● **Try it**
The line containing "(c.modSec f).hubLost = c.hubLost := rfl" marks the end: restate word for word every line from the first line of the entries below through that one.

═══

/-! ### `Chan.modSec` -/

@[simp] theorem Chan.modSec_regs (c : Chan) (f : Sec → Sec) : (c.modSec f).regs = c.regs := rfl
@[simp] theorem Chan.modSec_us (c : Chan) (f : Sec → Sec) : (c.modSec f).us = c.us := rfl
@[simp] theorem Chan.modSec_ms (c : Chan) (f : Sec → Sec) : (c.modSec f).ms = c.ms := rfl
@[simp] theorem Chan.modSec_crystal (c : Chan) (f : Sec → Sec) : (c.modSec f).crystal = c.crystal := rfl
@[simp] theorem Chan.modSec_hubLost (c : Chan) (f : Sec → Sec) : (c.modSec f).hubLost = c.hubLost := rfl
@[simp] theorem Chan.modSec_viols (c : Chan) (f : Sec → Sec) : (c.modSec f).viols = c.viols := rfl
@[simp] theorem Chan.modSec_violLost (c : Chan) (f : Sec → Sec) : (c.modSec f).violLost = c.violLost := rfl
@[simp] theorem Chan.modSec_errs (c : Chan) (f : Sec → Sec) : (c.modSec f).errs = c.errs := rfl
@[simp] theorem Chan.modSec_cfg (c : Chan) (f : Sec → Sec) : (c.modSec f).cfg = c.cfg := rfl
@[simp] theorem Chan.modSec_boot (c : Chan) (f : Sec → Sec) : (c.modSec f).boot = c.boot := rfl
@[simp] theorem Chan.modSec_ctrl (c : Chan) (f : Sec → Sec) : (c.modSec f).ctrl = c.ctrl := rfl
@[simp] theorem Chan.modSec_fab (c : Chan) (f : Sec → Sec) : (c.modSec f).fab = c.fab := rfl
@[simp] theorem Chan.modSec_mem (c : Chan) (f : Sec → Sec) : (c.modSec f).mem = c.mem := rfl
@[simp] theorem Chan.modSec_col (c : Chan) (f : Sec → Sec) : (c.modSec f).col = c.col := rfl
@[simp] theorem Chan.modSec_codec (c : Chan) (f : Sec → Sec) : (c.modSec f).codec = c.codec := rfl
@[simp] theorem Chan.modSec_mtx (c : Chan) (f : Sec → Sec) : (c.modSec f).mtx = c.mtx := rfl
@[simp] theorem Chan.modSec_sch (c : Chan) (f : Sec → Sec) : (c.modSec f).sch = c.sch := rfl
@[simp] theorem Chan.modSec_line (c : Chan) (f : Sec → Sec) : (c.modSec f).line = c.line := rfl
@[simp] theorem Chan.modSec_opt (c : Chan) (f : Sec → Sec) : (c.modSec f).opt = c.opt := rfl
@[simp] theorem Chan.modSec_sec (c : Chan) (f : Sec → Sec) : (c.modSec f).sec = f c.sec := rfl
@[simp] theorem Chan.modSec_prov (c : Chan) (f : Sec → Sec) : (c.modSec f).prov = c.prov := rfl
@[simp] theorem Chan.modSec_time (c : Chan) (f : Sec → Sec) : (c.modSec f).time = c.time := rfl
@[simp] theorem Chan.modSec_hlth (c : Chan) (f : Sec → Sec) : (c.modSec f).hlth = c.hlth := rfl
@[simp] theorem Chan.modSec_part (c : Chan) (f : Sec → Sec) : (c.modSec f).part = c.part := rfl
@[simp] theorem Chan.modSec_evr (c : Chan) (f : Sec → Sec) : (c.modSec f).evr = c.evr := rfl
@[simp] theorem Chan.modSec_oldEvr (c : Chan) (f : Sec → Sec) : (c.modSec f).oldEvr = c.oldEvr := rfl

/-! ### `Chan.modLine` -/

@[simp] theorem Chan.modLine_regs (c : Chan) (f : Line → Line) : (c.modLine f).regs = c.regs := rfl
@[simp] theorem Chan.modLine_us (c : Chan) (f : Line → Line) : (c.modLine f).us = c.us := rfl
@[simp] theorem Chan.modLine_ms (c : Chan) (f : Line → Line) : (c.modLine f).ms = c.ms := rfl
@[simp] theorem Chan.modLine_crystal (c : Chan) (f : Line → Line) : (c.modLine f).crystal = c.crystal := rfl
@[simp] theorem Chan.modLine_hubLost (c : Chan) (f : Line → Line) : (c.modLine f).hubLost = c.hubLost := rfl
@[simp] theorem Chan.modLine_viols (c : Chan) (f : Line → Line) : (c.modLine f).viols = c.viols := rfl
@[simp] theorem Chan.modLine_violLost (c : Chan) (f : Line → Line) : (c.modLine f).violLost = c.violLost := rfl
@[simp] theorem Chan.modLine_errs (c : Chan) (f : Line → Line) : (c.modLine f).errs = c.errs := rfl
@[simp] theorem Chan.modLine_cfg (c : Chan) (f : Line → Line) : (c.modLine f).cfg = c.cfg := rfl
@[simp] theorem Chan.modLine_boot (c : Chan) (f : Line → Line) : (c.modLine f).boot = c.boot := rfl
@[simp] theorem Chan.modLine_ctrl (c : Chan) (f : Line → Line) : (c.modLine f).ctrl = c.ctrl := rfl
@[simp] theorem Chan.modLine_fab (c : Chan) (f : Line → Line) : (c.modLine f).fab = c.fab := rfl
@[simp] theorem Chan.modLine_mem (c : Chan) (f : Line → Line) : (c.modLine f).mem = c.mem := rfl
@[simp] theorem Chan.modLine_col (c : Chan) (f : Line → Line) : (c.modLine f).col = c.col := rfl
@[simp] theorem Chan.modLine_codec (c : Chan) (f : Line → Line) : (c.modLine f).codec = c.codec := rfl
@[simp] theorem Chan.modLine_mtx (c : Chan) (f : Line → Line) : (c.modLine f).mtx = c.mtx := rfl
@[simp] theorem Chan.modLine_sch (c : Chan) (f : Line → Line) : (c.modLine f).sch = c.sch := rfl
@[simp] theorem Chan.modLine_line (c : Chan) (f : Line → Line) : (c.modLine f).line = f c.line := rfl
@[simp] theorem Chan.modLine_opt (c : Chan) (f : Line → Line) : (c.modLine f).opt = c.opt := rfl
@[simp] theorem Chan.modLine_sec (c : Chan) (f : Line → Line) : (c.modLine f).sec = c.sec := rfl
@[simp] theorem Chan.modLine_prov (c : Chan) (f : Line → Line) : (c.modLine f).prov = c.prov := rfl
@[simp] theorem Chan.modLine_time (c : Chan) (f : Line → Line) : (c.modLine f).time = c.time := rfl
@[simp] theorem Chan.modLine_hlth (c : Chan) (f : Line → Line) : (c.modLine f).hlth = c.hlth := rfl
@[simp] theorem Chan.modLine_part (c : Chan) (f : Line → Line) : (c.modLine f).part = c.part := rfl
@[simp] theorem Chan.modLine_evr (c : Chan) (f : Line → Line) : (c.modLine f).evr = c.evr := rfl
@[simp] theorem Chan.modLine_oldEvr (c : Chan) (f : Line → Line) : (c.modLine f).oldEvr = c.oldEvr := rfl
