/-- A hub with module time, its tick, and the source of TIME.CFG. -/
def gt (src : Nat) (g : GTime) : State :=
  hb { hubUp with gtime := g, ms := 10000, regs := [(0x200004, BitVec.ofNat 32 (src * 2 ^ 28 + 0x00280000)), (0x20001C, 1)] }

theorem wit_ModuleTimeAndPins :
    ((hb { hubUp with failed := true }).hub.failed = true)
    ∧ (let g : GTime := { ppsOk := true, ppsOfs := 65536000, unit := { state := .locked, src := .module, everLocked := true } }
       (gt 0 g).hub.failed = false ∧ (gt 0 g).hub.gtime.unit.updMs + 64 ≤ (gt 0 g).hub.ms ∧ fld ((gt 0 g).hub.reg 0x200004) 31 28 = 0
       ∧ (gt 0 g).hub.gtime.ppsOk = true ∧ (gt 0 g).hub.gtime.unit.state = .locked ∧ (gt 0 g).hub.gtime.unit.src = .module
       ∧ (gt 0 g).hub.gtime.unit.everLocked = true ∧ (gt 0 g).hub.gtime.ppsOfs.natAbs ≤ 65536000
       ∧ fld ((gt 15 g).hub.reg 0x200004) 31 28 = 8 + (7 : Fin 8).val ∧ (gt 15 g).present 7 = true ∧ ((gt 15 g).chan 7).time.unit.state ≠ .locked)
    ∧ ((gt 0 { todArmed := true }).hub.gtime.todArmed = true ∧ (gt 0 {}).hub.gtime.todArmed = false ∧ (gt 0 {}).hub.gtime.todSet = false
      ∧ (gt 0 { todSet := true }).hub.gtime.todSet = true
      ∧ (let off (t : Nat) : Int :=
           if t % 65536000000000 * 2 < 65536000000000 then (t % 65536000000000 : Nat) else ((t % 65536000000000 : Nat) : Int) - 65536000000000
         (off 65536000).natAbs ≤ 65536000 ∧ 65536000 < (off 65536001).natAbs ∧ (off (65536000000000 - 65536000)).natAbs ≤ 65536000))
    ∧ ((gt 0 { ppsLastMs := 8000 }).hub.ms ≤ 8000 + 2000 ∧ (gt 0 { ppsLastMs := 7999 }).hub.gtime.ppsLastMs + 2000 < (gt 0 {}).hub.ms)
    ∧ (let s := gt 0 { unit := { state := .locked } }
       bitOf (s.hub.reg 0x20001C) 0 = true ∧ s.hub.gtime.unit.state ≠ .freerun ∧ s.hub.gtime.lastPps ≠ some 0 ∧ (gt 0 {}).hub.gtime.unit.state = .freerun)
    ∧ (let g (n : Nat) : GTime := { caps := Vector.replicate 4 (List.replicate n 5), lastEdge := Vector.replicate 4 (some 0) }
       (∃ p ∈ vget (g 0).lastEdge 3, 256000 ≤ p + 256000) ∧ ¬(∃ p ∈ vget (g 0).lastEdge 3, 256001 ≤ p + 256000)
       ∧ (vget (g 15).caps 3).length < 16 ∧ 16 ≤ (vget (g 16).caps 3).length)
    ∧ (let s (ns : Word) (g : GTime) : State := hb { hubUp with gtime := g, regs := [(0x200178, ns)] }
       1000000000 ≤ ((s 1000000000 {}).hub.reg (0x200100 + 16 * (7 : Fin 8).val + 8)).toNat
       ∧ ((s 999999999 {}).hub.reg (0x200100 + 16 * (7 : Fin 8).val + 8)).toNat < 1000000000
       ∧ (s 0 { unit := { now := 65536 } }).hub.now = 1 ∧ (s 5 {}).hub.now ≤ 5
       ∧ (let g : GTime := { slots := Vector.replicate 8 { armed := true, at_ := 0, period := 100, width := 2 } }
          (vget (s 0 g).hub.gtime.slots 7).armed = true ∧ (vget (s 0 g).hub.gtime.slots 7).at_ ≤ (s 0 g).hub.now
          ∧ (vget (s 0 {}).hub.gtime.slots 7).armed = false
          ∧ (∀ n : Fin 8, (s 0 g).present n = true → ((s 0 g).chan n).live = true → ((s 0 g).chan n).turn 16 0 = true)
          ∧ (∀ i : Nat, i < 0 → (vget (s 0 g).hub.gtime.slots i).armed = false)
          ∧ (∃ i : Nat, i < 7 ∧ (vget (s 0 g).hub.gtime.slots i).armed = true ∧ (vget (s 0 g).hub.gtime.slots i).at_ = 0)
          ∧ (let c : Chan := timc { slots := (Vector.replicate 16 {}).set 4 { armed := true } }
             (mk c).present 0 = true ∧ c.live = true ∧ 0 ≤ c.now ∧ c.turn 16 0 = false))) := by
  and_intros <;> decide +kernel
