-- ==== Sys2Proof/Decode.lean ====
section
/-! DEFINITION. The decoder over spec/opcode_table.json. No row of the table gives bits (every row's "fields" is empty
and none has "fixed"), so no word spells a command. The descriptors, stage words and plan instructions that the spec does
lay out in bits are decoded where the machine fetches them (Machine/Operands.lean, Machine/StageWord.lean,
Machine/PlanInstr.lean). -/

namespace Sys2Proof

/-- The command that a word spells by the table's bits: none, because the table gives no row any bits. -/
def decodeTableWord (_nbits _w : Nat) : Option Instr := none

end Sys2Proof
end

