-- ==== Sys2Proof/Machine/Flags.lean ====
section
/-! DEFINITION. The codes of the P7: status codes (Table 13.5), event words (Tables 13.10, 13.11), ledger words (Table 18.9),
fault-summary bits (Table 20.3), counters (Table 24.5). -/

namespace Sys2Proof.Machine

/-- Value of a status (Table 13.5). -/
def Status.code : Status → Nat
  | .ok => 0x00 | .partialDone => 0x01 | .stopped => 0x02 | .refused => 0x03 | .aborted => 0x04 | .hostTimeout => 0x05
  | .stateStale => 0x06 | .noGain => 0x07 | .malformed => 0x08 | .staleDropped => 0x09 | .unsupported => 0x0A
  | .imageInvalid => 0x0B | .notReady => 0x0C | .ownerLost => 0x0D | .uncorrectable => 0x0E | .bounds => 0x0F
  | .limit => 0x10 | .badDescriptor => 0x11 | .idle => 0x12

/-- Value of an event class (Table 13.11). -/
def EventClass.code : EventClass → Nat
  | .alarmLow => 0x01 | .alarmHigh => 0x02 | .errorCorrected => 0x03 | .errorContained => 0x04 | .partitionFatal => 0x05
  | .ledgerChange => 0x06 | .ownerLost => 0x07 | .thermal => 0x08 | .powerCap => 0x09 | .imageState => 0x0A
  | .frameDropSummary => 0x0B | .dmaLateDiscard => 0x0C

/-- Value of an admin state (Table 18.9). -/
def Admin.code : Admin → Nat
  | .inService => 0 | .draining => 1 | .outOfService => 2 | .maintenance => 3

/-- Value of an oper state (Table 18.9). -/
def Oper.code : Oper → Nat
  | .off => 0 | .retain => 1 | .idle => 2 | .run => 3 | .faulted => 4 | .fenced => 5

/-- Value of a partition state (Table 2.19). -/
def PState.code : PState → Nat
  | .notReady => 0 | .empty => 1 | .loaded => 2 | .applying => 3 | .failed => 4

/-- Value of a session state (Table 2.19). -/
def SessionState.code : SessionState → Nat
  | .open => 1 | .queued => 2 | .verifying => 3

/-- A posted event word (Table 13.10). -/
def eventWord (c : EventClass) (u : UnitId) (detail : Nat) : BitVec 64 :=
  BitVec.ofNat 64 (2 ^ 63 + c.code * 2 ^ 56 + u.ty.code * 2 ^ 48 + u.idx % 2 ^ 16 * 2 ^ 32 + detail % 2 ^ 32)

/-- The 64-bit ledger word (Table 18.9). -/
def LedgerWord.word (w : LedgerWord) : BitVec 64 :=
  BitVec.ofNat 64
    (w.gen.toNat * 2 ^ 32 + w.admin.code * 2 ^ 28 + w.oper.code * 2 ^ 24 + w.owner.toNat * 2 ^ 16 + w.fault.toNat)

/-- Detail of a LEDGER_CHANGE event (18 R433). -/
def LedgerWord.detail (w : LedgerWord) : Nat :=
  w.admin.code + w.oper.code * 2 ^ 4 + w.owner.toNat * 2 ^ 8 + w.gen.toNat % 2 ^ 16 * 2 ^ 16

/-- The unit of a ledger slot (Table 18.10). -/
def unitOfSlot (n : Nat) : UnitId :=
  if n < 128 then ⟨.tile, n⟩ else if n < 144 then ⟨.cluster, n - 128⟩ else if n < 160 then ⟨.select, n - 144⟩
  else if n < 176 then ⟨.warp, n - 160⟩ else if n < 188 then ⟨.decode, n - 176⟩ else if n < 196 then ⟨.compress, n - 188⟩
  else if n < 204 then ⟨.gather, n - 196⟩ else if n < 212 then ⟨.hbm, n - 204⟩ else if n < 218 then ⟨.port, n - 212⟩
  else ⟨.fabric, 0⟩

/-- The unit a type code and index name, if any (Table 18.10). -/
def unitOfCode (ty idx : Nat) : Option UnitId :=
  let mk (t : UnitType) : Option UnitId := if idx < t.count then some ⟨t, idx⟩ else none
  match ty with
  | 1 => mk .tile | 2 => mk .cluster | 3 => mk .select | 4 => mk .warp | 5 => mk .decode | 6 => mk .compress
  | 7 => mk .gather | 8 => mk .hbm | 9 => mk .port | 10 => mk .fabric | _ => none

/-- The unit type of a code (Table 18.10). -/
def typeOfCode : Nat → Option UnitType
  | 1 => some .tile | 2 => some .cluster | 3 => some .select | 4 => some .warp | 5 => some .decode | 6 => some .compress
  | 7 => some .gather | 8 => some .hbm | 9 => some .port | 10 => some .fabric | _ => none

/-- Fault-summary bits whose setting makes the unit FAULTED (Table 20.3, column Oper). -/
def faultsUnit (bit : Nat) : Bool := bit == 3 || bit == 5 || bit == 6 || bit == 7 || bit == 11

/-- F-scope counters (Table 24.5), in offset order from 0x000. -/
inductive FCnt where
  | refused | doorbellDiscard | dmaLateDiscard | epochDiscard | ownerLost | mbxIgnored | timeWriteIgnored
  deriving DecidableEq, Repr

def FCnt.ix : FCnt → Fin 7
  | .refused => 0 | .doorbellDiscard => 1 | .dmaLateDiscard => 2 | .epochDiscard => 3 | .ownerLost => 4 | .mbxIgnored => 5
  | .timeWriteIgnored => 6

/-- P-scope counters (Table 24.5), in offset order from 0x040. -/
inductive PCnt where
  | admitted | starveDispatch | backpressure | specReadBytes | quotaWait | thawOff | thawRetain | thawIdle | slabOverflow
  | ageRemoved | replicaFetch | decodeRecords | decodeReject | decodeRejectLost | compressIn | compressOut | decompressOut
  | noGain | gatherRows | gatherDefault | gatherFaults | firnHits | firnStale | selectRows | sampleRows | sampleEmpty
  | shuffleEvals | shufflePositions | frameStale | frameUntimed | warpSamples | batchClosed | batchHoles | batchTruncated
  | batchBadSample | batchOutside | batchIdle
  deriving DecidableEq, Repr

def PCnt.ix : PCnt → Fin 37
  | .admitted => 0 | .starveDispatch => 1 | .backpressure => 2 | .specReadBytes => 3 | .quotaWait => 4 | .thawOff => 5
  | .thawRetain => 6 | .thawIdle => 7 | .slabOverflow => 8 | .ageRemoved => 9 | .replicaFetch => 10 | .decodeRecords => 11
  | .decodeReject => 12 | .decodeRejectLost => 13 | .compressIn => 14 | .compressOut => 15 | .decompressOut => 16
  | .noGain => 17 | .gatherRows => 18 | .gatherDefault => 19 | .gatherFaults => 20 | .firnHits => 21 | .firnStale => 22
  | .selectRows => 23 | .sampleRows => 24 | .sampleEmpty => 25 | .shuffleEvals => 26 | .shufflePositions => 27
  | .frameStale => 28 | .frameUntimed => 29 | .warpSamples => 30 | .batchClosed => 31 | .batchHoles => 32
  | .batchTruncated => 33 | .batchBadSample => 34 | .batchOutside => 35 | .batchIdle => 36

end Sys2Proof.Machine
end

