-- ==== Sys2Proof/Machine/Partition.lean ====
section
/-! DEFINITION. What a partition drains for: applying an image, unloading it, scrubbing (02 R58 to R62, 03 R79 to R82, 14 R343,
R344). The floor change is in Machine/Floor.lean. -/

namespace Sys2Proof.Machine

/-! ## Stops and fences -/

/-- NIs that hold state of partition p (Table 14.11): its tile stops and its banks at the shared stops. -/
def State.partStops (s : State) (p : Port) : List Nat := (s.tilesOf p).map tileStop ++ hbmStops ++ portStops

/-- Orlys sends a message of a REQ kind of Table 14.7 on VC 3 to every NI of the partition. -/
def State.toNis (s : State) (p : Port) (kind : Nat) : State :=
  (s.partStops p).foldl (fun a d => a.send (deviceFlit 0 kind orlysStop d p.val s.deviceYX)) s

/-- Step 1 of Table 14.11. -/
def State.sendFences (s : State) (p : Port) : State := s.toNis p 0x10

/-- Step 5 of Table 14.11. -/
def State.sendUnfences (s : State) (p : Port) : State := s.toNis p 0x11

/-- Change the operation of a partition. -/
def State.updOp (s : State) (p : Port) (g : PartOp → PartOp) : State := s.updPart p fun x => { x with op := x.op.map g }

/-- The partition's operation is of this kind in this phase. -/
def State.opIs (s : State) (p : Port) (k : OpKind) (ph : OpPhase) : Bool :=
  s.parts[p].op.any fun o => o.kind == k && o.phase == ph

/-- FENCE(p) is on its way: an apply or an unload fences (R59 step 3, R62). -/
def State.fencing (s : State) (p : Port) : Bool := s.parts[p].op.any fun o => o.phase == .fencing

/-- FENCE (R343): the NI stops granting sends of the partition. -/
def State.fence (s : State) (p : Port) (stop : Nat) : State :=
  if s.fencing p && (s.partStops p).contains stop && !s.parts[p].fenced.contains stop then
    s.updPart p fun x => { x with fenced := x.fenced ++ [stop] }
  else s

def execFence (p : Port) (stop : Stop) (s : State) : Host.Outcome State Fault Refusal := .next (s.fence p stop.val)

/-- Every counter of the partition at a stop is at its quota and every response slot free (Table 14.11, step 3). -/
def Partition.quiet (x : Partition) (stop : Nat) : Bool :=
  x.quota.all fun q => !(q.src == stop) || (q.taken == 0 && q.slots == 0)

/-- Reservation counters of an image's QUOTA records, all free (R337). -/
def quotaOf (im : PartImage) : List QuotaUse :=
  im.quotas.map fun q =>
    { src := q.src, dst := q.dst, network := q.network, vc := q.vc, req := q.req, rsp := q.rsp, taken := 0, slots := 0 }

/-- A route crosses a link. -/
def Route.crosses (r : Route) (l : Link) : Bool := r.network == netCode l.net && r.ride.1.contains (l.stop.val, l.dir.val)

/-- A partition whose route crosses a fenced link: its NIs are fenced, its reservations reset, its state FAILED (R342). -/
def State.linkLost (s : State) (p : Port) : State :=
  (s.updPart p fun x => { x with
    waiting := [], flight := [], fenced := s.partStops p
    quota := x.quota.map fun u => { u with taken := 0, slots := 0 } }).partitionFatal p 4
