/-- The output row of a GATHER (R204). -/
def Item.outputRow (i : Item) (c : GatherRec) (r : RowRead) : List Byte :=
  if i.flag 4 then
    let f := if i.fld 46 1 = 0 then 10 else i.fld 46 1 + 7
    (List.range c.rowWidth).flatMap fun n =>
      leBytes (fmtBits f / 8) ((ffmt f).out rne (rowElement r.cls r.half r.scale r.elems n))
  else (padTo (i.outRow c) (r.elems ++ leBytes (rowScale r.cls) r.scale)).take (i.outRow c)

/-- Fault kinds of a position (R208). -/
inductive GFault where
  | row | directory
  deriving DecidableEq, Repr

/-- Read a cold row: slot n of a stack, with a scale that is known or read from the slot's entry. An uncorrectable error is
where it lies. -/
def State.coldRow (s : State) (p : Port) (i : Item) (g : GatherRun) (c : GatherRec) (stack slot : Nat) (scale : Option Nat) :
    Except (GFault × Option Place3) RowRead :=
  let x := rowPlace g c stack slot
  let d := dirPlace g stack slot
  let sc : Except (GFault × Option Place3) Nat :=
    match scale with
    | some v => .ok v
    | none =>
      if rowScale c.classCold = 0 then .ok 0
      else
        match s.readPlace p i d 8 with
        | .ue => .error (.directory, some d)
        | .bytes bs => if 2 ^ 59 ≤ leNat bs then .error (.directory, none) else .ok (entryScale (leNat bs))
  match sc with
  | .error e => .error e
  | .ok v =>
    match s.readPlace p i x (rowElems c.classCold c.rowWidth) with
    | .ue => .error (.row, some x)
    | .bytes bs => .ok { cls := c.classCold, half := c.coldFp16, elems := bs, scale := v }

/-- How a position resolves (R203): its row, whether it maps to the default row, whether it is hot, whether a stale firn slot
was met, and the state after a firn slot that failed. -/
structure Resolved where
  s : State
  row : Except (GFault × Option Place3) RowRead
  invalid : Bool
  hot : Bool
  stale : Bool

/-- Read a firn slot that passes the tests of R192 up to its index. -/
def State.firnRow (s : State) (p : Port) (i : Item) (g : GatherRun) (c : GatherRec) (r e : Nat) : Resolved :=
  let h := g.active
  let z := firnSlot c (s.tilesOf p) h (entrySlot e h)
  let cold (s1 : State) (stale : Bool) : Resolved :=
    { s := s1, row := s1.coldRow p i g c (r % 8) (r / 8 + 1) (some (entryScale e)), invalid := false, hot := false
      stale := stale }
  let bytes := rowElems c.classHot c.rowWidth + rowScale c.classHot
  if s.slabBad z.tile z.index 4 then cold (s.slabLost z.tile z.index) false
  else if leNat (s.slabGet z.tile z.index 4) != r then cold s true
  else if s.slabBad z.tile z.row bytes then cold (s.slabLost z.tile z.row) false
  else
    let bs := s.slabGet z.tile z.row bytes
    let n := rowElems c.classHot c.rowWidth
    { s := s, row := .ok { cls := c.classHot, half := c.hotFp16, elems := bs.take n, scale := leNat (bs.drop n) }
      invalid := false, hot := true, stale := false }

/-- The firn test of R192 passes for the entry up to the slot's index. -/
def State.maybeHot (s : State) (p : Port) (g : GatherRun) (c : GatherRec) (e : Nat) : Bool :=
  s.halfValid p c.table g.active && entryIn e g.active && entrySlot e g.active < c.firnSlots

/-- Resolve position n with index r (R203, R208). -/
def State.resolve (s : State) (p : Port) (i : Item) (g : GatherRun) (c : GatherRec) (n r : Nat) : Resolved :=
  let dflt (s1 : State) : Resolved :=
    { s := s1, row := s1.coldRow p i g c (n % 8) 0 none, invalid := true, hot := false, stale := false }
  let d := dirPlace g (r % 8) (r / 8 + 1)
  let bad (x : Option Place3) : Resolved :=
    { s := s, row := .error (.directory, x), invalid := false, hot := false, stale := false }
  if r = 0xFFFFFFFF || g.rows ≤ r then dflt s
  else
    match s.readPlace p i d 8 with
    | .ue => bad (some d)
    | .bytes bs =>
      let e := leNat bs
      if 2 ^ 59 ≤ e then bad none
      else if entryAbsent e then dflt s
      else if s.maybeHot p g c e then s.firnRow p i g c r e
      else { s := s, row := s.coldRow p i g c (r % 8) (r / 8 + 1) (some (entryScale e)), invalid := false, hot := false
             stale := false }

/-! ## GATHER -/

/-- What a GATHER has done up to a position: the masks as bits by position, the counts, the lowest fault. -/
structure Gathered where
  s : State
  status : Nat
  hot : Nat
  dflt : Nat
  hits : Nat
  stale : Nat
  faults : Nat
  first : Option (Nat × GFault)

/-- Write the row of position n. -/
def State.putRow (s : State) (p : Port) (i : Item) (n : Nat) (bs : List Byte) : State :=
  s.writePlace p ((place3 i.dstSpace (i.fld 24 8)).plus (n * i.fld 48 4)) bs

═══

● **Answer space**
/-! ### `Chan.modSec` -/

@[simp] theorem Chan.modSec_regs (c : Chan) (f : Sec → Sec) : (c.modSec f).regs = c.regs := rfl
@[simp] theorem Chan.modSec_us (c : Chan) (f : Sec → Sec) : (c.modSec f).us = c.us := rfl
@[simp] theorem Chan.modSec_ms (c : Chan) (f : Sec → Sec) : (c.modSec f).ms = c.ms := rfl
@[simp] theorem Chan.modSec_crystal (c : Chan) (f : Sec → Sec) : (c.modSec f).crystal = c.crystal := rfl
@[simp] theorem Chan.modSec_hubLost (c : Chan) (f : Sec → Sec) : (c.modSec f).hubLost = c.hubLost := rfl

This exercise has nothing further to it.